Promotional single by Oh Land

from the album Wish Bone
- Released: 10 July 2013
- Recorded: 2013
- Studio: Mr. Dan's (Streatham)
- Genre: Electropop
- Length: 2:50
- Label: Tusk or Tooth; A:larm Music;
- Songwriter(s): Nanna Øland Fabricius; Dan Carey;
- Producer(s): Dan Carey

= My Boxer =

"My Boxer" is a song recorded by Danish singer and songwriter Oh Land. It was included on her third studio album, Wish Bone (2013), and released digitally on 10 July 2013 by Tusk or Tooth Records and A:larm Music. The track was written by Nanna Øland Fabricius and Dan Carey; Carey also served as the sole producer. An electropop recording with a rhythmic beat, its lyrics were inspired by an event where Oh Land walked a blind lady across the street. She compared the experience to having a boxer living in her ear.

Music critics found the track to be both "weird" and "excellent", leaving other reviewers to have a mixed opinion towards it. The song was compared to the works of several artists, including Robyn, Santigold and Gwen Stefani. An accompanying music video was released on 12 July 2013 and features Oh Land riding a bike through various streets with a small dog in her bicycle basket.

== Background and composition ==
"My Boxer" was the first track released for her then-upcoming third studio album, and she premiered it digitally on Spins official website on 10 July 2013. It was written by Oh Land, while Dan Carey helped with the writing and its production.

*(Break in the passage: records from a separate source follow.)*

-- ==== Sys2Proof/Machine/Locator.lean ====
section
/-! DEFINITION. The preamble locator (41_preamble_locator.md): `LOCATE`. -/

namespace Sys2Proof.Machine

/-- How a scan ends (R82). -/
inductive LocateResult where
  | found (offset : Nat)
  | noPreamble
  | invalidTiming
  deriving DecidableEq, Repr

/-- The run the scan is in (R82): `count` symbols long, begun at `start`, `prev` its last symbol. `start` and
`prev` mean nothing while `count` is 0, and are not read then. -/
structure Run where
  count : Nat
  start : Nat
  prev  : Symbol
  deriving DecidableEq, Repr

/-- No run. -/
def Run.empty : Run := ⟨0, 0, .short⟩

/-- The run after the symbol `sym`, 0 or 1, at index `i` (R82): it goes on when `sym` differs from the one before, and a
new run begins at this symbol otherwise (D9). -/
def Run.extend (r : Run) (i : Nat) (sym : Symbol) : Run :=
  if 0 < r.count ∧ sym ≠ r.prev then ⟨r.count + 1, r.start, sym⟩ else ⟨1, i, sym⟩

/-- The loop of R82: `fuel` symbols are still to be examined, the next at index `i`. -/
def locateLoop (s : State) : (fuel i : Nat) → Run → Except Fault LocateResult
  | 0, _, _ => .ok .noPreamble
  | fuel + 1, i, r =>
    match symRead s i with
    | .error f => .error f
    | .ok .corrupt => .ok .invalidTiming
    | .ok .invalid => locateLoop s fuel (i + 1) { r with count := 0 }
    | .ok sym =>
      if (r.extend i sym).count = params.preambleRun then .ok (.found (r.extend i sym).start)
      else locateLoop s fuel (i + 1) (r.extend i sym)

/-- The scan of R81 and R82: the indices from `searchStart` up to, not including, `scanEnd`. -/
def locateScan (searchStart : Nat) (s : State) : Except Fault LocateResult :=
  locateLoop s (scanEnd s.rawCapacity searchStart - searchStart) searchStart Run.empty

/-- The locate stage (R82, R84), shared by `LOCATE` and `ACQ`: the scan, and what it leaves in `frameStart`. -/
def locateStage (searchStart : Nat) (s : State) : Except Fault (LocateResult × State) :=
  match locateScan searchStart s with
  | .error f => .error f
  | .ok (.found offset) => .ok (.found offset, { s with frameStart := offset })
  | .ok .noPreamble => .ok (.noPreamble, drawFrameStart s)
  | .ok .invalidTiming => .ok (.invalidTiming, drawFrameStart s)

/-- `LOCATE searchStart` (R80 to R84): refused with `NotReady` unless the window is complete. -/
def execLocate (searchStart : Nat) (s : State) : Host.Outcome State Fault Refusal :=
  if s.writeIndex ≠ s.rawCapacity then endWith s .notReady
  else
    match locateStage searchStart s with
    | .error f => .fault f
    | .ok (.found offset, s1) => endWith s1 (.found offset)
    | .ok (.noPreamble, s1) => endWith s1 .noPreamble
    | .ok (.invalidTiming, s1) => endWith s1 .invalidTiming

end Sys2Proof.Machine
end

It was recorded at Mr. Dans recording studios in London in 2013. While creating music for her third record, Wish Bone (2013), Oh Land wanted to incorporate pop music that was more complex. Also, the singer hoped that listeners of her album would find it weird and enjoy it because of that. Incorporating these ideas, she claimed that "My Boxer" was inspired by an embarrassing event that occurred in her life:

There was this one time where I had to take a blind lady across the street and I’d never done that before. I took her hand which is so obviously wrong! You don’t take a stranger’s hand! Like a 45-year-old woman! But once you take someone’s hand you can’t just let go because then you’re admitting your own awkwardness. I just held her hand and in the middle of the street she turns around and is like, ‘Do you mind if we don’t hold hands.’

"My Boxer" is an electropop song with an "aggressive and rhythmic" sound that has a duration of two minutes and 50 seconds. It was one of the few tracks not produced by musician Dave Sitek and was instead handled by Carey who used "bobs and weaves with jabbing percussion, glitchy electronics, and a dangerously hummable melody" in its production. Regarding its genre, Jim Carroll of The Irish Times stated that it can be placed under "smart premier league pop" and also said it is cheerful. AllMusic's James Christopher Monger described "My Boxer" as a "forced dancefloor rave" and compared it to the works of American singer Santigold. Similarly, Michael Jose Gonzalez from Gaffa felt the singer took influence from Robyn, while The Arguss Rosie Clarke found its lyrics resembled Gwen Stefani's catalogue. The singer asks herself within the lyrics on various occasions, "Is that weird?", responding to her questions concerning whether or not a boxer living in her ear is strange. Her pondering is accompanied by a "pulsating beat" that resembles a live boxer. At one point during the song, Oh Land speaks into a megaphone and quizzes her lover: "Does baby like weird?".

== Critical reception ==
The Guardians Paul MacInnes applauded the song, finding it as proof that Oh Land's artistry varies on Wish Bone and declaring it "excellent". Michelle Geslani, a writer for Consequence of Sound called the song "a little" weird but then continued, "but we like weird". Jennifer Jof from Neon Tommy singled out "My Boxer" from Wish Bone and declared it the unofficial "anthem" on the album due to its uniqueness. She claimed the "insane and nonsensical lyrics" make the track "so fun to listen to". Monger from AllMusic was more mixed towards both "My Boxer" and single "Cherry on Top", writing that "neither song is a deal breaker, especially when they're tempered by better versions of themselves", citing album tracks "Pyromaniac" and "Love You Better" as examples.

== Music video ==
An accompanying music video for "My Boxer" premiered on 12 July 2013 through her official website and YouTube account. The clip features Oh Land riding on a bike through various streets. Towards the beginning of the video, an elderly lady stares at the singer as she steers with a small puppy in her bicycle basket.